CN111723136A

CN111723136A - Single-dimensional clustering analysis method for classified and graded treatment of grid events

Info

Publication number: CN111723136A
Application number: CN201911143455.8A
Authority: CN
Inventors: 钱华; 姜永华; 钱建华; 王巧荣; 房查; 张宏斌
Original assignee: Jiangsu Fablesoft Co ltd; Political And Legal Committee Of Nantong Municipal Committee Of Communist Party Of China
Current assignee: Jiangsu Fablesoft Co ltd; Political And Legal Committee Of Nantong Municipal Committee Of Communist Party Of China
Priority date: 2019-11-20
Filing date: 2019-11-20
Publication date: 2020-09-29

Abstract

The invention relates to a single-dimensional clustering analysis method for classified and graded treatment of grid events, which comprises the following steps: acquiring a grid event record; cleaning the acquired grid event record, and only keeping a grid event condition text; extracting semantic features of a grid event situation text by using a BERT model to generate a multi-dimensional feature vector; clustering the text data of the grid event condition by using a single-dimensional clustering algorithm; generating K grid event type clusters of different types, and storing the grid event type clusters into HBASE; and (6) identifying the type of the high-occurrence grid event.

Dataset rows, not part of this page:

-- ==== Sys2Proof/Tests/Slice0.lean ====
section
/-! SUPPORT. Tests, each of one event on a small state, with results taken from the data book's tables and worked examples;
then, for each statement that has hypotheses, a witness that concrete states and operands meet them, clause by clause. -/

namespace Sys2Proof.Tests

-- One proof at a time: proofs in parallel wait for one another on threads of their own, each with its stack.
set_option Elab.async false

open Sys2Proof.Machine

/-! ## Small states -/

/-- The value of a field after a command, where the command answers a next state. -/
def after {α : Type} (c : Instr) (s : State) (f : State → α) : Option α :=
  match exec c s with
  | .next t => some (f t)
  | .fault _ => none
  | .refused _ => none

def aRead : Request := { master := 1, tag := 2, access := .read, addr := 0x40000, lanes := 0xF }
def aWrite : Request := { master := 1, tag := 3, access := .write 0xCAFE, addr := 0x40001, lanes := 0x3 }
def farRead : Request := { master := 5, tag := 2, access := .read, addr := 0x50000, lanes := 0xF }

def deciding (action : WindowAction) : Decision :=
  { window := some 3, action := action, cls := 2, deadlineCode := 1, deadlineAction := .fill, fill := 0xAB,
    readList := some 0, writeList := some 1 }

def entryOf (r : Request) (route : Route) (d : Option Decision) : Entry :=
  { req := r, route := route, decision := d, offset := some 1 }

def windowOfAction (action : WindowAction) : Window :=
  { valid := true, base := 0x00100000, exponent := 8, filter := .both, masters := 0xFF, action := action, cls := 2,
    deadlineCode := 1, deadlineAction := .fill, fill := 0xAB, readList := some 0, writeList := some 1, hits := 0xFFFF }

/-- Reset with one entry in use. -/
def withEntry (e : Entry) : State := { State.reset with entries := State.reset.entries.set 0 (some e), acceptOrder := [0] }

/-- Reset with one window valid over the line of aRead and aWrite. -/
def withWindow (action : WindowAction) : State :=
  { State.reset with windows := State.reset.windows.set 3 (windowOfAction action) }

def slotRecord (i : TransitIndex) (ctx : Option ContextIndex) : Slot :=
  { entry := i, heldSince := 0, deadline := some 4, how := .trapWindow, context := ctx }

/-- Entry 0 is a READ of class 2, HELD and WAITING, due at 4. -/
def holding : State :=
  { withEntry (entryOf aRead .held (some (deciding .trap))) with pool := [slotRecord 0 none] }

/-- Entry 0 is HELD and TAKEN in context 0 with ticket 1. -/
def serving (r : Request) : State :=
  { withEntry (entryOf r .held (some (deciding .trap))) with
    pool := [slotRecord 0 (some 0)]
    contexts := State.reset.contexts.set 0 (some { ticket := 1, entry := 0, cls := 2 })
    ticket := 1 }

/-- Entry 0 is TAKEN with two entries of its master and line BLOCKED behind it: a forward and a trap. -/
def chained : State :=
  { serving aRead with
    entries := ((serving aRead).entries.set 1 (some (entryOf aWrite .blocked (some Decision.unmatched)))).set 2
      (some (entryOf { aWrite with tag := 4 } .blocked (some (deciding .trap))))
    acceptOrder := [0, 1, 2]
    blocked := [1, 2] }

/-- An answer list over cells 0 and 1 and a capture list over cells 2 and 3, both armed. -/
def listing : State :=
  { withWindow .list with
    cells := [(0, { data := 0xA1, lanes := 0, master := 0, offset := 0 })]
    answerLists := State.reset.answerLists.set 0
      { first := 0, length := 2, exhaustion := .trap, reload := false, state := .armed, position := 0, remaining := 2 }
    captureLists := State.reset.captureLists.set 1
      { first := 2, length := 2, exhaustion := .trap, state := .armed, head := 0, count := 0 } }

/-- The link waits for the check byte of a frame with no payload. -/
def atCheckByte (op : Byte) : State := { State.reset with link := .receiving [op, 0x00] 0 }

/-! ## Well-formedness and decoding -/

theorem test_loadCells_of_no_word_is_ill_formed : (Instr.loadCells 0 []).wf = false := by decide
theorem test_loadCells_of_13_words_is_ill_formed : (Instr.loadCells 0 (List.replicate 13 0)).wf = false := by decide
theorem test_loadCells_of_12_words_is_well_formed : (Instr.loadCells 0 (List.replicate 12 0)).wf = true := by decide
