/-! ## The command an opcode selects (R85, R86) -/

/-- The command of `i`'s kind with the operands that the fields of `w` give (R86). `instrOf_eq_some_iff` ties it to the
decoder. -/
def operandsFrom (w : Word) : Instr → Instr
  | .nop => .nop
  | .mul _ _ _ _ => .mul (rdField w) (rd2Field w) (rs1Field w) (rs2Field w)
  | .modmul _ _ _ _ => .modmul (rdField w) (rs1Field w) (rs2Field w) (rs3Field w)
  | .mod _ _ _ => .mod (rdField w) (rs1Field w) (rs2Field w)
  | .modadd _ _ _ _ => .modadd (rdField w) (rs1Field w) (rs2Field w) (rs3Field w)
  | .modsub _ _ _ _ => .modsub (rdField w) (rs1Field w) (rs2Field w) (rs3Field w)
  | .modexp _ _ _ _ => .modexp (rdField w) (rs1Field w) (rs2Field w) (rs3Field w)
  | .gcd _ _ _ => .gcd (rdField w) (rs1Field w) (rs2Field w)
  | .modinv _ _ _ => .modinv (rdField w) (rs1Field w) (rs2Field w)
  | .lcm _ _ _ => .lcm (rdField w) (rs1Field w) (rs2Field w)
  | .mov _ _ => .mov (rdField w) (rs1Field w)
  | .movi _ _ => .movi (rdField w) (imm16Field w)
  | .add _ _ _ => .add (rdField w) (rs1Field w) (rs2Field w)
  | .sub _ _ _ => .sub (rdField w) (rs1Field w) (rs2Field w)
  | .divmod _ _ _ _ => .divmod (rdField w) (rd2Field w) (rs1Field w) (rs2Field w)
  | .cmp _ _ => .cmp (rs1Field w) (rs2Field w)
  | .smod _ _ _ => .smod (rdField w) (rs1Field w) (rs2Field w)
  | .sremap _ _ _ => .sremap (rdField w) (rs1Field w) (rs2Field w)

theorem instrOf_of_opcode {w : Word} {i : Instr} (h : opcodeField w = opcodeOf i) :
    instrOf w = some (operandsFrom w i) := by
  unfold instrOf
  rw [h]
  cases i <;> rfl

theorem opcodeField_of_instrOf {w : Word} {i : Instr} (h : instrOf w = some i) : opcodeField w = opcodeOf i := by
  unfold instrOf at h
  split at h <;> cases h <;> assumption

/-- A word selects a command when it has the command's opcode and its fields give the command's operands. -/
theorem instrOf_eq_some_iff (w : Word) (i : Instr) :
    instrOf w = some i ↔ opcodeField w = opcodeOf i ∧ operandsFrom w i = i := by
  constructor
  · intro h
    have hop := opcodeField_of_instrOf h
    exact ⟨hop, Option.some.inj ((instrOf_of_opcode hop).symm.trans h)⟩
  · rintro ⟨hop, hfields⟩
    rw [instrOf_of_opcode hop, hfields]

/-- The opcodes that select a command are the assigned ones (R88). -/
theorem instrOf_isSome_iff (w : Word) : (instrOf w).isSome = true ↔ opcodeField w ∈ assignedOpcodes := by
  unfold instrOf
  split <;> simp_all [assignedOpcodes]

/-! ## Decoding an encoding (R81, R82) -/

theorem encodeShape (i : Instr) : EncodeShape.Statement i := by
  cases i with
  | movi rd imm16 => exact EncodeShape.movi rd imm16
  | _ => exact EncodeShape.formatR (by decide) _ _ _ _ _

theorem operandsFrom_encode (i : Instr) : operandsFrom (encode i) i = i := by
  cases i <;> simp [operandsFrom, encode]

/-- Settles O1: the encoding has the command's opcode, its operands in the fields, and clear reserved bits. -/
theorem decodeEncodeRoundTrip : Obligations.DecodeEncodeRoundTrip := by
  intro i
  obtain ⟨hop, hreserved⟩ := encodeShape i
  exact (decode_ok_iff _ i).mpr ⟨(instrOf_eq_some_iff _ i).mpr ⟨hop, operandsFrom_encode i⟩, hreserved⟩

/-! ## The bits that decide what a word decodes to (R83, R86) -/

/-- A word of format R is given by its fields and clear reserved bits (R81). -/
theorem eq_wordR_iff {w : Word} {op : BitVec 8} {rd rd2 rs1 rs2 rs3 : Reg} :
    w = wordR op rd rd2 rs1 rs2 rs3 ↔ opcodeField w = op ∧ w.extractLsb' 23 9 = 0#9 ∧ rdField w = rd ∧
      rd2Field w = rd2 ∧ rs1Field w = rs1 ∧ rs2Field w = rs2 ∧ rs3Field w = rs3 := by
  constructor
  · rintro rfl
    simp [wordR_reserved]
  · rintro ⟨rfl, hres, rfl, rfl, rfl, rfl, rfl⟩
    have reserved := congrArg BitVec.toNat hres
    apply BitVec.eq_of_toNat_eq
    rw [wordR_toNat]
    simp only [opcodeField, rdField, rd2Field, rs1Field, rs2Field, rs3Field, field_toNat, BitVec.toNat_ofNat]
      at reserved ⊢
    omega

/-- A word of format I is given by its fields and clear reserved bits (R82). -/
theorem eq_wordI_iff {w : Word} {op : BitVec 8} {rd : Reg} {imm16 : BitVec 16} :
    w = wordI op rd imm16 ↔
      opcodeField w = op ∧ w.extractLsb' 11 5 = 0#5 ∧ rdField w = rd ∧ imm16Field w = imm16 := by
  constructor
  · rintro rfl
    simp [wordI_reserved]
  · rintro ⟨rfl, hres, rfl, rfl⟩
    have reserved := congrArg BitVec.toNat hres
    apply BitVec.eq_of_toNat_eq
    rw [wordI_toNat]
    simp only [opcodeField, rdField, imm16Field, field_toNat, BitVec.toNat_ofNat] at reserved ⊢
    omega

/-- A masked word of format R, field by field, for a mask that keeps the opcode and the reserved bits. -/
theorem and_eq_wordR_iff {w m : Word} (mop : opcodeField m = 0xFF#8) (mreserved : m.extractLsb' 23 9 = 0x1FF#9)
    {op : BitVec 8} (hop : op ≠ 0x41#8) {rd rd2 rs1 rs2 rs3 : Reg} :
    w &&& m = wordR op rd rd2 rs1 rs2 rs3 ↔ opcodeField w = op ∧ reservedClear w = true ∧
      rdField w &&& rdField m = rd ∧ rd2Field w &&& rd2Field m = rd2 ∧ rs1Field w &&& rs1Field m = rs1 ∧
      rs2Field w &&& rs2Field m = rs2 ∧ rs3Field w &&& rs3Field m = rs3 := by
  have opcode_and : opcodeField (w &&& m) = opcodeField w := by
    rw [opcodeField, BitVec.extractLsb'_and]
    exact (congrArg _ mop).trans BitVec.and_allOnes
  have reserved_and : (w &&& m).extractLsb' 23 9 = w.extractLsb' 23 9 := by
    rw [BitVec.extractLsb'_and, mreserved]
    exact BitVec.and_allOnes
  rw [eq_wordR_iff, opcode_and, reserved_and]
  refine and_congr_right fun h => and_congr ?_ ?_
  · rw [reservedClear_formatR (h ▸ hop), beq_iff_eq]
  · simp only [rdField, rd2Field, rs1Field, rs2Field, rs3Field, BitVec.extractLsb'_and]
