-- ==== Sys2Proof/Machine/Des.lean ====
section
/-! DEFINITION. The Triple Data Encryption Algorithm as SP 800-67 publishes it (PRESUMED, log entry 9). Bits are
numbered from 1 at the most significant, as that standard numbers them. -/

namespace Sys2Proof.Machine

/-- The initial permutation. -/
def desIp : List Nat :=
  [58, 50, 42, 34, 26, 18, 10, 2, 60, 52, 44, 36, 28, 20, 12, 4, 62, 54, 46, 38, 30, 22, 14, 6, 64, 56,
   48, 40, 32, 24, 16, 8, 57, 49, 41, 33, 25, 17, 9, 1, 59, 51, 43, 35, 27, 19, 11, 3, 61, 53, 45, 37,
   29, 21, 13, 5, 63, 55, 47, 39, 31, 23, 15, 7]

/-- The final permutation. -/
def desFp : List Nat :=
  [40, 8, 48, 16, 56, 24, 64, 32, 39, 7, 47, 15, 55, 23, 63, 31, 38, 6, 46, 14, 54, 22, 62, 30, 37, 5,
   45, 13, 53, 21, 61, 29, 36, 4, 44, 12, 52, 20, 60, 28, 35, 3, 43, 11, 51, 19, 59, 27, 34, 2, 42, 10,
   50, 18, 58, 26, 33, 1, 41, 9, 49, 17, 57, 25]

/-- The expansion. -/
def desE : List Nat :=
  [32, 1, 2, 3, 4, 5, 4, 5, 6, 7, 8, 9, 8, 9, 10, 11, 12, 13, 12, 13, 14, 15, 16, 17, 16, 17, 18, 19,
   20, 21, 20, 21, 22, 23, 24, 25, 24, 25, 26, 27, 28, 29, 28, 29, 30, 31, 32, 1]

/-- The permutation after the S-boxes. -/
def desP : List Nat :=
  [16, 7, 20, 21, 29, 12, 28, 17, 1, 15, 23, 26, 5, 18, 31, 10, 2, 8, 24, 14, 32, 27, 3, 9, 19, 13, 30,
   6, 22, 11, 4, 25]

/-- Permuted choice 1. -/
def desPc1 : List Nat :=
  [57, 49, 41, 33, 25, 17, 9, 1, 58, 50, 42, 34, 26, 18, 10, 2, 59, 51, 43, 35, 27, 19, 11, 3, 60, 52,
   44, 36, 63, 55, 47, 39, 31, 23, 15, 7, 62, 54, 46, 38, 30, 22, 14, 6, 61, 53, 45, 37, 29, 21, 13, 5,
   28, 20, 12, 4]

/-- Permuted choice 2. -/
def desPc2 : List Nat :=
  [14, 17, 11, 24, 1, 5, 3, 28, 15, 6, 21, 10, 23, 19, 12, 4, 26, 8, 16, 7, 27, 20, 13, 2, 41, 52, 31,
   37, 47, 55, 30, 40, 51, 45, 33, 48, 44, 49, 39, 56, 34, 53, 46, 42, 50, 36, 29, 32]

/-- The eight S-boxes, one number each, entry 0 in the lowest four bits (row times 16 plus column). -/
def desS : List Nat :=
  [0xD60AE3B5719428CF05A379CFB26D8E148359BC6A1D2E47F07095C6A38BF21D4E,
   0x9E50C76B24F31A8DF2396C851D4AB7E05B96A10CE82F74D3A50CD27943B6E81F,
   0xC25B3EF478960DA17EA5C21B03F8946D1FBCE582A643907D824B7CD15F36E90A,
   0xE27CB5498D1A60F34825E31FD7BC096A9EA1C27430F65B8DF4CB5821A9603ED7,
   0x354A90F6D2E17C8BE0365C9F87DAB1246893AF051D74C2BE9E0DF3586BA714C2,
   0xD80671EBAF59C2346BD1A4073C825FE983B0ED1659C724FAB57E43D08629FA1C,
   0xC32EF0597A418DB6295086FAE73CDB4168F2C53EA1947B0D16A579C3D80FE2B4,
   0xB65309CFD8A47E12853FDA602EC914B729E0B65C473A8DF17C05E39A1BF6482D]

/-- The bits of `x` (of width `w`) at the listed positions, the first most significant. -/
def desPermute (t : List Nat) (w x : Nat) : Nat := t.foldl (fun a i => 2 * a + b2n (bit x (w - i))) 0

/-- The round function. -/
def desF (r k : Nat) : Nat :=
  let e := Nat.xor (desPermute desE 32 r) k
  let s := (List.range 8).foldl (fun a i =>
    let six := e / 2 ^ (42 - 6 * i) % 64
    let row := 2 * (six / 32) + six % 2
    16 * a + (desS.getD i 0) / 2 ^ (4 * (16 * row + six / 2 % 16)) % 16) 0
  desPermute desP 32 s

/-- Rotate 28 bits left. -/
def rot28 (n x : Nat) : Nat := (x * 2 ^ n + x / 2 ^ (28 - n)) % 2 ^ 28

/-- The sixteen round keys of an 8-byte key; parity bits are ignored (R130). -/
def desKeys (key : Nat) : List Nat :=
  let cd := desPermute desPc1 64 key
  let total := [1, 2, 4, 6, 8, 10, 12, 14, 15, 17, 19, 21, 23, 25, 27, 28]
  total.map fun n => desPermute desPc2 56 (rot28 (n % 28) (cd / 2 ^ 28) * 2 ^ 28 + rot28 (n % 28) (cd % 2 ^ 28))

/-- One DES pass with its round keys in the order of use. -/
def desRun (ks : List Nat) (x : Nat) : Nat :=
  let x := desPermute desIp 64 x
  let lr := ks.foldl (fun (p : Nat × Nat) k => (p.2, Nat.xor p.1 (desF p.2 k))) (x / 2 ^ 32, x % 2 ^ 32)
  desPermute desFp 64 (lr.2 * 2 ^ 32 + lr.1)

/-- The three 8-byte keys of a TDES key: two-key means K3 = K1 (R130). -/
def tdesParts (key : Bytes) : Nat × Nat × Nat :=
  let k1 := fieldBE key 0 8
  (k1, fieldBE key 8 8, if key.length ≤ 16 then k1 else fieldBE key 16 8)

/-- TDES encryption of a 64-bit block. -/
def tdesEnc (key : Bytes) (x : Nat) : Nat :=
  let (k1, k2, k3) := tdesParts key
  desRun (desKeys k3) (desRun (desKeys k2).reverse (desRun (desKeys k1) x))

/-- TDES decryption of a 64-bit block. -/
def tdesDec (key : Bytes) (x : Nat) : Nat :=
  let (k1, k2, k3) := tdesParts key
  desRun (desKeys k1).reverse (desRun (desKeys k2) (desRun (desKeys k3).reverse x))

end Sys2Proof.Machine
end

According to the scheme, the dispersed grid event records can be efficiently subjected to fusion analysis, the high-occurrence grid events are accurately subjected to key monitoring and early warning, and the efficiency of classified and graded disposal of the grid events is improved.

Description

Single-dimensional clustering analysis method for classified and graded treatment of grid events

Technical Field

The invention relates to an analysis method, in particular to a single-dimensional clustering analysis method for classified and graded treatment of grid events, and belongs to the technical field of grid event analysis.

Background

At present, the types of events facing the society of the whole society are various, and in order to analyze various events and disputes in a grid under a grid social governance mode, a basic grid worker is generally required to record and report various events such as public security, contradiction disputes, fire safety, food sanitation safety and the like existing in the grid.

However, the method of reporting by only depending on manual record is not only lack of accuracy judgment standard for grid event conditions, but also lack of fusion analysis for scattered event records, so that it is difficult to perform targeted key monitoring and early warning for high-occurrence grid event types in a grid area, and the efficiency of grid event handling is seriously affected. Therefore, a new solution to solve the above technical problems is urgently needed.

Disclosure of Invention

The invention provides a single-dimensional clustering analysis method for classified and graded treatment of grid events, aiming at the problems in the prior art, the scheme can efficiently perform fusion analysis on scattered grid event records, accurately perform key monitoring and early warning on high-occurrence grid events, and improve the efficiency of classified and graded treatment of the grid events.

In order to achieve the above object, a technical solution of the present invention is as follows, in which an efficiency of classified and hierarchical handling of grid events is improved, the method includes the following steps:

acquiring a grid event record;

cleaning the acquired grid event record, and only keeping a grid event condition text;

extracting semantic features of a grid event situation text by using a BERT model to generate a multi-dimensional feature vector;

clustering grid event condition data by using a single-dimensional clustering algorithm;

generating K grid event type clusters of different types, and storing the grid event type clusters into HBASE;

and (6) identifying the type of the high-occurrence grid event.

As an improvement of the present invention, the step (1) specifically comprises: grid event records are extracted from a multi-source database.

As an improvement of the present invention, the step (2) specifically comprises: and cleaning the extracted grid event record by using an ETL tool, removing fields such as an event occurrence place, an event occurrence time and the like, and only keeping a grid event situation text.

As an improvement of the present invention, the step (3) specifically comprises: and inputting a grid event situation text, calculating a weight value of the text by using a BERT model, and outputting a multi-dimensional semantic feature vector of the text.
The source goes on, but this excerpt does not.